**What the task requires:** Using the entries below, show all lines with the string "execKermesOvertime".
───── Records provided ─────
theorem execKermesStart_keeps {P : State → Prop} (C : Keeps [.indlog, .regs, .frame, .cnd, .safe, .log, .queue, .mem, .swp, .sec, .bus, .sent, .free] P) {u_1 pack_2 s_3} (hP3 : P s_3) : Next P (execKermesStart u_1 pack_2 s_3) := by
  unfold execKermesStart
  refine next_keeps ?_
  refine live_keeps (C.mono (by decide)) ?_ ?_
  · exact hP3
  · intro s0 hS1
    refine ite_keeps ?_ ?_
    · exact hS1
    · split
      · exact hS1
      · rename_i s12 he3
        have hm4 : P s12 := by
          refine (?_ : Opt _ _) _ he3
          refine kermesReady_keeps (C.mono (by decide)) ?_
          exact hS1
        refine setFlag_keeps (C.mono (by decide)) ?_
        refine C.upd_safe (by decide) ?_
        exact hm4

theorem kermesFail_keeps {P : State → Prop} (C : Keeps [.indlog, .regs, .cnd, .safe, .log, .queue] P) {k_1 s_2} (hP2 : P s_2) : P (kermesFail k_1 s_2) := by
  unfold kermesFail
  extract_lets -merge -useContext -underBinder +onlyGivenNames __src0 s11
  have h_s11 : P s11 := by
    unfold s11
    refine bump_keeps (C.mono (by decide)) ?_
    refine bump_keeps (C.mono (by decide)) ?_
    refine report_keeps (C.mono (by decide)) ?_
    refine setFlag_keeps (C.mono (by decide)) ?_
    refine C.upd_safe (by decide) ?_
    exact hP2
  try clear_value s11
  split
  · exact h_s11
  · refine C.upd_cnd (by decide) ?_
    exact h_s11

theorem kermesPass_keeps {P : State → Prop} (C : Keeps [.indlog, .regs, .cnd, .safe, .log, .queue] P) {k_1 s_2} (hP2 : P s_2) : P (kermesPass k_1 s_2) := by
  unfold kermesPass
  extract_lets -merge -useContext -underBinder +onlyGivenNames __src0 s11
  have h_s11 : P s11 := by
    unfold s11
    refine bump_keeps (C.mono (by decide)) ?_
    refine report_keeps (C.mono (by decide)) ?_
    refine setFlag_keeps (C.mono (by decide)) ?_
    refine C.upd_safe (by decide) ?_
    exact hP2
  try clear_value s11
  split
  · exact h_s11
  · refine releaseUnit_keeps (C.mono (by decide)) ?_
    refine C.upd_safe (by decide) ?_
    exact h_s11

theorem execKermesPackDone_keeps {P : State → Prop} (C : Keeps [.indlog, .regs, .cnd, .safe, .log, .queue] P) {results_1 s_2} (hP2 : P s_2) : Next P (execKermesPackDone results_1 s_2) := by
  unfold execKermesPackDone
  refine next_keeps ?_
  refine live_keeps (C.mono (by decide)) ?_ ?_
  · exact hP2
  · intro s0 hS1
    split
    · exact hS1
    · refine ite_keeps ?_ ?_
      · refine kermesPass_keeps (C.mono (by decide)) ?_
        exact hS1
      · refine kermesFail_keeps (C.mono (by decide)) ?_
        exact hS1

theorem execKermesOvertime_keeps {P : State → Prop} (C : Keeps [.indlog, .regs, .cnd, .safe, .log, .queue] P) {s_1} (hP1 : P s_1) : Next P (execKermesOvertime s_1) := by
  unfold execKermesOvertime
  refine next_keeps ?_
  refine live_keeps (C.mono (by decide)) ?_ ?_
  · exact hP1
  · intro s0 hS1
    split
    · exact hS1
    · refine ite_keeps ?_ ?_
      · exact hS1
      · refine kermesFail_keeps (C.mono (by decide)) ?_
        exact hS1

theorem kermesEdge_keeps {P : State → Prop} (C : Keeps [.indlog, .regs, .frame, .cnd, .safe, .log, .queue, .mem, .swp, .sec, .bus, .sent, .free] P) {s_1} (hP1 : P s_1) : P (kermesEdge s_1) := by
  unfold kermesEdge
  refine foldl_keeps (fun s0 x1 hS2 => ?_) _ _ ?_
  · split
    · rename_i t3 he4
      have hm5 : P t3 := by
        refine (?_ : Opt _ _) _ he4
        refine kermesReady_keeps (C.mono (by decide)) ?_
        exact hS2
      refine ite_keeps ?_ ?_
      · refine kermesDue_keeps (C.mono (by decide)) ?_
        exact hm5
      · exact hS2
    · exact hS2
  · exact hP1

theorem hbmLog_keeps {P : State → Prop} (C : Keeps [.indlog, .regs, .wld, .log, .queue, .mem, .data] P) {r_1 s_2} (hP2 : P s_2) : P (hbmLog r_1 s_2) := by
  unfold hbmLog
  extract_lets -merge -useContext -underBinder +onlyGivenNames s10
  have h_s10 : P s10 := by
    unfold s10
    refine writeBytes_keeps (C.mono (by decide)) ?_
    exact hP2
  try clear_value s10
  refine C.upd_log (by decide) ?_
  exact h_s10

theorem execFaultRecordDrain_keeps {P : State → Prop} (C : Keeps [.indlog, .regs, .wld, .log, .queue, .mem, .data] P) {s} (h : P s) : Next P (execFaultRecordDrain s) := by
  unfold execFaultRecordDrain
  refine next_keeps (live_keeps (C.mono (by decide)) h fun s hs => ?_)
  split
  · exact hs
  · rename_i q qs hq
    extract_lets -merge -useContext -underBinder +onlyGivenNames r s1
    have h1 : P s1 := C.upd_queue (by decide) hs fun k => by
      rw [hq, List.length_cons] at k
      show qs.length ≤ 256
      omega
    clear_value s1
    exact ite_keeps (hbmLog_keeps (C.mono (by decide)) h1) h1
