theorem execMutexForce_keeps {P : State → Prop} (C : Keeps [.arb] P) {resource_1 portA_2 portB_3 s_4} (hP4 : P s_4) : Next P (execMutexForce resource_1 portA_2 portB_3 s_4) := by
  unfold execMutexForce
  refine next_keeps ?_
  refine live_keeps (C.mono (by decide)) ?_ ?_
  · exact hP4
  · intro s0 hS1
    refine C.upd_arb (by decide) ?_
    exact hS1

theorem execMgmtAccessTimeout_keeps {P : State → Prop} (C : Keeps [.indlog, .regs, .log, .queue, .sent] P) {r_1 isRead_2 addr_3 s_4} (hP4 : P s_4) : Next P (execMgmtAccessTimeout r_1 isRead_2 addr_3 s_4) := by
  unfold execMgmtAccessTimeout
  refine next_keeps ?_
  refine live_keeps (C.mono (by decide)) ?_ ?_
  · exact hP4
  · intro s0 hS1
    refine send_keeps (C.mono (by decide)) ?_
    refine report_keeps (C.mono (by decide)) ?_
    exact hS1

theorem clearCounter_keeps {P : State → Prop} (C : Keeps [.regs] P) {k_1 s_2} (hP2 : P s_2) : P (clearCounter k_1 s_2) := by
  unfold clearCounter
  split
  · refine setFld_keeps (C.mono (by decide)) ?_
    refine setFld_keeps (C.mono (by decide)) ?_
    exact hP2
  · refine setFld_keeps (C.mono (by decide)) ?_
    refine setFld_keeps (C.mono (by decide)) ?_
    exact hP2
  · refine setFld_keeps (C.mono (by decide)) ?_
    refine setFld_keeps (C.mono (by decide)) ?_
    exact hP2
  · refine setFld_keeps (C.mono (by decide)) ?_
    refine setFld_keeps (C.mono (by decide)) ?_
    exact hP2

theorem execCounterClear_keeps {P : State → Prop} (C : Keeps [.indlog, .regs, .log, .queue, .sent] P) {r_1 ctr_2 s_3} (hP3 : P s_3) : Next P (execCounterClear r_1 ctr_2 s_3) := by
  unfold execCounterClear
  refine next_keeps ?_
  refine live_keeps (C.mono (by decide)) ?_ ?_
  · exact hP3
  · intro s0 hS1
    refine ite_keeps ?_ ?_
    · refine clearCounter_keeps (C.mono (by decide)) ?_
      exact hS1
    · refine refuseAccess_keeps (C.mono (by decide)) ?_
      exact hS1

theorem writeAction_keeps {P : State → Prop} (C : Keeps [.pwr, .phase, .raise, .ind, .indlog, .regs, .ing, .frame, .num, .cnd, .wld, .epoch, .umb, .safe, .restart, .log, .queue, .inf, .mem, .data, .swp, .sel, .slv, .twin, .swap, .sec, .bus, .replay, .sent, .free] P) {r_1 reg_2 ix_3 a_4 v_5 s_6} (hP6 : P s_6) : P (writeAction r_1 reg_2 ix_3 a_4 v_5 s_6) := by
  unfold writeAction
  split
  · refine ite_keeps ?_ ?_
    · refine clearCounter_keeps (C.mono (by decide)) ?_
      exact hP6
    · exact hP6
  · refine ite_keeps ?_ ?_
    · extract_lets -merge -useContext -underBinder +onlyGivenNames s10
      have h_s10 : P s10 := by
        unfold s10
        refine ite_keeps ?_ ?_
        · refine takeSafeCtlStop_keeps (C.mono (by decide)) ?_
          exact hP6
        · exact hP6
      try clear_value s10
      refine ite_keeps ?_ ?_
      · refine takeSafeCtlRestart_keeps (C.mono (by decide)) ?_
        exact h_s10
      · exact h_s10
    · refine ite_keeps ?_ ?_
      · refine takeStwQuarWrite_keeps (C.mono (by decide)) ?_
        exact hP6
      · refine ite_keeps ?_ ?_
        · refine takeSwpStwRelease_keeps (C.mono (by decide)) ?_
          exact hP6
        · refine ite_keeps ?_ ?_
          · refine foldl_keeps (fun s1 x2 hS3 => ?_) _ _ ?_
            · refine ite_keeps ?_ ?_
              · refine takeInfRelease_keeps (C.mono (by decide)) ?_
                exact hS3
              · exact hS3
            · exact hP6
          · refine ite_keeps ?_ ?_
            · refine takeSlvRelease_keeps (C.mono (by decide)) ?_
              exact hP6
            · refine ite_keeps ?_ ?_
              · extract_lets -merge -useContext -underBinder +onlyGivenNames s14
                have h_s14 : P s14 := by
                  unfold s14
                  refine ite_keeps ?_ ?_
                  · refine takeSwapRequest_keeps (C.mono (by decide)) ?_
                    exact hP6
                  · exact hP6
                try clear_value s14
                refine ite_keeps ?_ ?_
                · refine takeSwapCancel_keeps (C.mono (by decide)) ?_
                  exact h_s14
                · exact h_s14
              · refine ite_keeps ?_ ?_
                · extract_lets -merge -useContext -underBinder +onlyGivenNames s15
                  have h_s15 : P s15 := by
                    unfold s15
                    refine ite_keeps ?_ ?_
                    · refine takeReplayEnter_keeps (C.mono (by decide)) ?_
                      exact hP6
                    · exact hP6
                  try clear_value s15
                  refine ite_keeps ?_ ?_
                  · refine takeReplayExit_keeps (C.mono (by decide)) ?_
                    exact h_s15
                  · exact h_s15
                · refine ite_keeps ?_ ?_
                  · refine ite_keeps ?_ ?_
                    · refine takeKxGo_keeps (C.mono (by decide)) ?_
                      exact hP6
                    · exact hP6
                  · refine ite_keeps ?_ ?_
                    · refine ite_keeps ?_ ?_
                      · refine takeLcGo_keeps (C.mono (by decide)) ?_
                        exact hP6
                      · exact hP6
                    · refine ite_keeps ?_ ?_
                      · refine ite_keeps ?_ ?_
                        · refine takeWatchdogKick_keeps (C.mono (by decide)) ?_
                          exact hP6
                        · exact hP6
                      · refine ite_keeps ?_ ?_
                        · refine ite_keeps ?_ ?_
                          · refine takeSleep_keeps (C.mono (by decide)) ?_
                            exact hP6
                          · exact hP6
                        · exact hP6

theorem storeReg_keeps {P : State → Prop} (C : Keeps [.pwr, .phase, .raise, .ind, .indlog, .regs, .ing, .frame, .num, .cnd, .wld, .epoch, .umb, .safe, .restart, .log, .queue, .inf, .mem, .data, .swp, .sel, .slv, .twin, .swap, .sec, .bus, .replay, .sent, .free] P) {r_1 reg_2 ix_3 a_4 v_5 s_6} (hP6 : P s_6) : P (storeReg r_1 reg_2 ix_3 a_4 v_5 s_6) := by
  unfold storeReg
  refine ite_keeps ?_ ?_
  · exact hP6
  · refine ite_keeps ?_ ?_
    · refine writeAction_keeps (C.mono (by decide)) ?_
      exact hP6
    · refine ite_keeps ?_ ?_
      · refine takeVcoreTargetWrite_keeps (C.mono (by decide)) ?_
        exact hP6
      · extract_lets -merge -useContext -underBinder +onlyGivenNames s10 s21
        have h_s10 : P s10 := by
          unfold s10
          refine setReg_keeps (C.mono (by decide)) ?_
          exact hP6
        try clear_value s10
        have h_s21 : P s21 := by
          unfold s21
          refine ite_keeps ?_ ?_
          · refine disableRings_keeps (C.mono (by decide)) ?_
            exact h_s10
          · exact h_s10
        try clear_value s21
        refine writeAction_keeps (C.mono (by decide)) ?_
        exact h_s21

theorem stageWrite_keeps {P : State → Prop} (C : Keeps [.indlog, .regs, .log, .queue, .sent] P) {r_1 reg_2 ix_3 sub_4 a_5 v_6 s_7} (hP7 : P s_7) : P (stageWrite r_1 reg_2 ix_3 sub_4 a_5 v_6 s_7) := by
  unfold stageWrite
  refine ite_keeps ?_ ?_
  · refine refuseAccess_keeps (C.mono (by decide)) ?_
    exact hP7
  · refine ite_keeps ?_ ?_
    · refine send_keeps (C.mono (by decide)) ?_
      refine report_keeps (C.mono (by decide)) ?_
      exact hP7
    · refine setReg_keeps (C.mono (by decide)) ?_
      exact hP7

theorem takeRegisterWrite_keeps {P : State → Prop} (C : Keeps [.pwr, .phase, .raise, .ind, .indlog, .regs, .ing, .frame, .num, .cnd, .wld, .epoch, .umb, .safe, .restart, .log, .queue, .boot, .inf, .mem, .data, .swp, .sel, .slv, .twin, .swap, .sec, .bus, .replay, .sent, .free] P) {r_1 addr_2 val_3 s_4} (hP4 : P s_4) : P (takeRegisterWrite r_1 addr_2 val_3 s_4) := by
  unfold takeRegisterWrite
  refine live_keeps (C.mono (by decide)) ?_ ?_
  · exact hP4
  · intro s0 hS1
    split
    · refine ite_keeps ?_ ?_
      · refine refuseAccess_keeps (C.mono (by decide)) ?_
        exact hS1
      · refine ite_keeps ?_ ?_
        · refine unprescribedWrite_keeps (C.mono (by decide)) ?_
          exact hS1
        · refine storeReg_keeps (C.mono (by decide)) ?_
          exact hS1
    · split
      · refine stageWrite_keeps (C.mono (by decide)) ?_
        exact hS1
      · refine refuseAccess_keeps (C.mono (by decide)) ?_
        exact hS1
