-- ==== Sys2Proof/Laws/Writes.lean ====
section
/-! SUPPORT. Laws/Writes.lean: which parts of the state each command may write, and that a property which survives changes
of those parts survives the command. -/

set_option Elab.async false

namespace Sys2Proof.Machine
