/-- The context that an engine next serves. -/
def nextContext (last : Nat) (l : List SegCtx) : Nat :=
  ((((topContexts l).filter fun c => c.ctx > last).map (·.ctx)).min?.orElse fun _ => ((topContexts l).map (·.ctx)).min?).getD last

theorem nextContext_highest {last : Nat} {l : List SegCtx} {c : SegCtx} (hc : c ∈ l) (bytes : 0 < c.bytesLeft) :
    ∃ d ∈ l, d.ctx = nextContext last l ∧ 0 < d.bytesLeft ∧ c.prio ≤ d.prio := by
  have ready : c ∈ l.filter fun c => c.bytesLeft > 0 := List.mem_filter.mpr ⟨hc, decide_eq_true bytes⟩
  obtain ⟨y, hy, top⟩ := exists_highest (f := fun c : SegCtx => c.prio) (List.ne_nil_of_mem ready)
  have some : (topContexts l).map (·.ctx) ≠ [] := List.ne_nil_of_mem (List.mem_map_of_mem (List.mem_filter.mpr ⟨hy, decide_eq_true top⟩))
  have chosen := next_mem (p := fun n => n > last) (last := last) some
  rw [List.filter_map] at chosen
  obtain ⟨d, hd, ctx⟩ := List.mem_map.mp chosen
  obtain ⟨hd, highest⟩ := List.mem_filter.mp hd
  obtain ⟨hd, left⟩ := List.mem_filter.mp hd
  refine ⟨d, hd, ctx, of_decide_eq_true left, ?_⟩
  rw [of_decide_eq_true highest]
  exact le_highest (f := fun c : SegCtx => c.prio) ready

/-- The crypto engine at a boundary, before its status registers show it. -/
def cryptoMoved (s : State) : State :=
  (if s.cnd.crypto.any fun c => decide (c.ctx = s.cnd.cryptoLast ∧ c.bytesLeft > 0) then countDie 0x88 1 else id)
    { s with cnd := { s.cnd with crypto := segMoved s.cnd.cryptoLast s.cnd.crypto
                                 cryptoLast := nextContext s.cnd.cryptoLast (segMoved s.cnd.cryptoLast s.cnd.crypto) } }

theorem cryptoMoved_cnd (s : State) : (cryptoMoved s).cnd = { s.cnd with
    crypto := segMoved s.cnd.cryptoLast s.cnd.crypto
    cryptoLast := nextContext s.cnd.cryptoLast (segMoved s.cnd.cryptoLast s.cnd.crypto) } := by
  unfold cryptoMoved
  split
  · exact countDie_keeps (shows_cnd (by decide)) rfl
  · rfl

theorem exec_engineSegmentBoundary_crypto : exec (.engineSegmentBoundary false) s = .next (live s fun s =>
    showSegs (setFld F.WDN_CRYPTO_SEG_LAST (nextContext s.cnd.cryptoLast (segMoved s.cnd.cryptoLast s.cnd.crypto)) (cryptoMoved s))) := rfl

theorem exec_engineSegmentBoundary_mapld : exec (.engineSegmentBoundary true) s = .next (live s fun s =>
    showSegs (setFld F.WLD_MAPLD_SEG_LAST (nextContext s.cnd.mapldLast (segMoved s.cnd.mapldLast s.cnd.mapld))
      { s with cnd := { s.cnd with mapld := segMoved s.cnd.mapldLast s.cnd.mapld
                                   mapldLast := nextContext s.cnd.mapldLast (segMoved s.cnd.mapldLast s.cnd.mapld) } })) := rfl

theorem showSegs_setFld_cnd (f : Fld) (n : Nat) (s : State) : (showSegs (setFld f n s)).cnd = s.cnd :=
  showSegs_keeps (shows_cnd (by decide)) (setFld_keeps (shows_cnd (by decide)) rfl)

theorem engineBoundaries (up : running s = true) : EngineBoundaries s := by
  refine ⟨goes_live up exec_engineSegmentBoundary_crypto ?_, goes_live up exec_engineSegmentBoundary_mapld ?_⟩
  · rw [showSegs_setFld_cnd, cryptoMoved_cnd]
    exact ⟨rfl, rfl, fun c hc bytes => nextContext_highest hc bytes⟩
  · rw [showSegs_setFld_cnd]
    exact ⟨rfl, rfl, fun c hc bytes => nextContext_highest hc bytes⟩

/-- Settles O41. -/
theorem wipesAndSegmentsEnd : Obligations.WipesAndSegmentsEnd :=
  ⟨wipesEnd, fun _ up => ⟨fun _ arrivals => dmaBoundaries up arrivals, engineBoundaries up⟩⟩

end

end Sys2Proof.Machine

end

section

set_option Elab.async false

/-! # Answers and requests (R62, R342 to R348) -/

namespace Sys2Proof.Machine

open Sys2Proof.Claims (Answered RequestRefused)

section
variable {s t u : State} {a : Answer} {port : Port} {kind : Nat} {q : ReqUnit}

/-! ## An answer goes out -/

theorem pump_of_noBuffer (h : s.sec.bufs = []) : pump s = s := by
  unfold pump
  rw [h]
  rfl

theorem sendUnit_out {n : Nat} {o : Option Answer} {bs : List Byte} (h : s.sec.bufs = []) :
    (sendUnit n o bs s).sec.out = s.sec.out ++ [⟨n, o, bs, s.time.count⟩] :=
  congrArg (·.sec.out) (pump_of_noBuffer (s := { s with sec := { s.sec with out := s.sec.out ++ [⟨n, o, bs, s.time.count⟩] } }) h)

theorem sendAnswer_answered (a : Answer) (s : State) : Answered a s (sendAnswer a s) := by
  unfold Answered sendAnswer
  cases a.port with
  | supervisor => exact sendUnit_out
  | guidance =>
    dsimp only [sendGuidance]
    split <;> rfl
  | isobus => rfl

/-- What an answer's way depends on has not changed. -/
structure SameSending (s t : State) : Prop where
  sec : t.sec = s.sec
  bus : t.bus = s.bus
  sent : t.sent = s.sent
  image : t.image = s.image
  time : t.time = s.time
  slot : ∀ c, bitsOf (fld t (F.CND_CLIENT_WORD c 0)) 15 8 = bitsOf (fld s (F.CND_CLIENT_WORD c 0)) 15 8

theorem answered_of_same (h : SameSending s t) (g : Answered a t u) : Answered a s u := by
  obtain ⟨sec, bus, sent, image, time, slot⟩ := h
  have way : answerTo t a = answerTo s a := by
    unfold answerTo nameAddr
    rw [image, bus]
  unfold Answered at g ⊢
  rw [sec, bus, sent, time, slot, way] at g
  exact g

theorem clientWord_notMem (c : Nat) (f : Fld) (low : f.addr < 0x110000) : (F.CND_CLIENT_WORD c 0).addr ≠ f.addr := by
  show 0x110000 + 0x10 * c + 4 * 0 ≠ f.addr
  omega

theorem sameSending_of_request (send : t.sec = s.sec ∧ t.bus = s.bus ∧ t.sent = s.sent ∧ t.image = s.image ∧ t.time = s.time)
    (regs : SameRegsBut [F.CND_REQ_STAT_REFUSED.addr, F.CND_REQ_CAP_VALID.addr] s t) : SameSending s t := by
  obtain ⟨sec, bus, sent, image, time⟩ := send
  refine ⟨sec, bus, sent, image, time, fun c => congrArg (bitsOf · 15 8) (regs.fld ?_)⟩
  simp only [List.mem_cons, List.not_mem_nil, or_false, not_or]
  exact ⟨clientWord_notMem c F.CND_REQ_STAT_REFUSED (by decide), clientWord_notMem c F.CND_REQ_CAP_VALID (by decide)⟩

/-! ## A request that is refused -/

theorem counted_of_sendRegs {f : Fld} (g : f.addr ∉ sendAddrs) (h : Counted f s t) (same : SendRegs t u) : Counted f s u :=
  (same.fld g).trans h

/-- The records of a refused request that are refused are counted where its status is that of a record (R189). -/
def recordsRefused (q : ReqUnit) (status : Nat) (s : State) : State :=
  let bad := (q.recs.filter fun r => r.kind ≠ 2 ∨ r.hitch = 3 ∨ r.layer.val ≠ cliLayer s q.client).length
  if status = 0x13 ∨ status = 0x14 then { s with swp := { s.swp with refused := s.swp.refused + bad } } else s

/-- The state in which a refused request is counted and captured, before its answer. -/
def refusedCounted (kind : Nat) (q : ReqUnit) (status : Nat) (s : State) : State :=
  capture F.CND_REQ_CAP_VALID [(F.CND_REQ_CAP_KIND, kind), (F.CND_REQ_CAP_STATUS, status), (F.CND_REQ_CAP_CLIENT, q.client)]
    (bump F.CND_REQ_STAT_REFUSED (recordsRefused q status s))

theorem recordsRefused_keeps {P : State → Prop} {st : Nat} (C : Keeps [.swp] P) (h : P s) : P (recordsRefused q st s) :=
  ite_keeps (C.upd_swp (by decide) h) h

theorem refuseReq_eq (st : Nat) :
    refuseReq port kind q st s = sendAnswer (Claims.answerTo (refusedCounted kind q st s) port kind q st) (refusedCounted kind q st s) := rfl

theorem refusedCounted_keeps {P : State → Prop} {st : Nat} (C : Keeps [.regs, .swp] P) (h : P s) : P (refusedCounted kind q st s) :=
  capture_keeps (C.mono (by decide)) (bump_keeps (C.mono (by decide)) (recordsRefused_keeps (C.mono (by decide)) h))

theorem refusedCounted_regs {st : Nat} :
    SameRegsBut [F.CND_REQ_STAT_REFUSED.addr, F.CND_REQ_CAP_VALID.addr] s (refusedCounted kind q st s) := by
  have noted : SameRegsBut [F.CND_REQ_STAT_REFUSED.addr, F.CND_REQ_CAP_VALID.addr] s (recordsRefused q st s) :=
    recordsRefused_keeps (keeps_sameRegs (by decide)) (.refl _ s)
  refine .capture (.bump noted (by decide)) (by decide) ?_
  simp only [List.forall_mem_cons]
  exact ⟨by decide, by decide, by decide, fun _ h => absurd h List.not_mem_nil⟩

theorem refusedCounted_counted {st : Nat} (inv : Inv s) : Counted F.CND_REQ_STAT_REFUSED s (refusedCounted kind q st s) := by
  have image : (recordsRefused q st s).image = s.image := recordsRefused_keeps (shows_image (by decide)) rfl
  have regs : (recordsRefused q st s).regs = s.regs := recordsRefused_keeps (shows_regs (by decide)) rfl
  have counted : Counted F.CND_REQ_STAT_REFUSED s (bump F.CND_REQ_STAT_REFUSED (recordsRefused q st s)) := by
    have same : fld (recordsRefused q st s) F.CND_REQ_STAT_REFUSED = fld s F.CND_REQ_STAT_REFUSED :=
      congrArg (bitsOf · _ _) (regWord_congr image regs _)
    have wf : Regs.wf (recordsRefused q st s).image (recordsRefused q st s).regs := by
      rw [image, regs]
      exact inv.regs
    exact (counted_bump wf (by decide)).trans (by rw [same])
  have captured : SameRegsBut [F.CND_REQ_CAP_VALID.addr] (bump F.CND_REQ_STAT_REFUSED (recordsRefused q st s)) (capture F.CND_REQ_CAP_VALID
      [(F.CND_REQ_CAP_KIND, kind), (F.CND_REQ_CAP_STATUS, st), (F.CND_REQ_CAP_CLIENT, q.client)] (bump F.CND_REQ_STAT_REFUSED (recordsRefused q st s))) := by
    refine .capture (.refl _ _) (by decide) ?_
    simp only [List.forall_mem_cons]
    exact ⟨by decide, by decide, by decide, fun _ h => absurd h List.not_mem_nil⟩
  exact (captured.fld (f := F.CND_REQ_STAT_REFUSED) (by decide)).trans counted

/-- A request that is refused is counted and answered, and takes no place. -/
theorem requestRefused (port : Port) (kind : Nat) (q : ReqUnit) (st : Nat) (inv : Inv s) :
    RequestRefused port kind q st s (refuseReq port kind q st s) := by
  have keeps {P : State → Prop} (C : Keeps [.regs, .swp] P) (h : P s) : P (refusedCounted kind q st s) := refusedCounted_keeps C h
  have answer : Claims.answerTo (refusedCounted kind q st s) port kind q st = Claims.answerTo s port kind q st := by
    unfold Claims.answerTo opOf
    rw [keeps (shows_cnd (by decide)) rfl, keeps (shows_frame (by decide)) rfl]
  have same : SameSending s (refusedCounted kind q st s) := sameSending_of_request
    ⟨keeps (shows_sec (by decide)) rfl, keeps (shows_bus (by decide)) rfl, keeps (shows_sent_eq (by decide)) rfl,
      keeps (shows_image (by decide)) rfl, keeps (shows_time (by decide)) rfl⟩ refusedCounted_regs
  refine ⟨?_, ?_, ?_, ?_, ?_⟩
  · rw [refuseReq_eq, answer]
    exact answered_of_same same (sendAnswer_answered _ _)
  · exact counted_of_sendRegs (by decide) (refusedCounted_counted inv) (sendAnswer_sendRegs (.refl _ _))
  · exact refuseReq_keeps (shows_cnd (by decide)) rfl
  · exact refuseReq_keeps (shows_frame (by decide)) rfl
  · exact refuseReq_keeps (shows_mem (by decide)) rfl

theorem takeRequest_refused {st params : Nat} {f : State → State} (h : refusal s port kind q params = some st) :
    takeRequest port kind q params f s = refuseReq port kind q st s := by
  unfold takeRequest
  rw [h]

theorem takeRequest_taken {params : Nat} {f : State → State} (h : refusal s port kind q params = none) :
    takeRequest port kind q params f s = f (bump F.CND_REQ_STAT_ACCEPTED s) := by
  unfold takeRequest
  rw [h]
─────
**Solution:**
theorem execKermesOvertime_keeps {P : State → Prop} (C : Keeps [.indlog, .regs, .cnd, .safe, .log, .queue] P) {s_1} (hP1 : P s_1) : Next P (execKermesOvertime s_1) := by
  unfold execKermesOvertime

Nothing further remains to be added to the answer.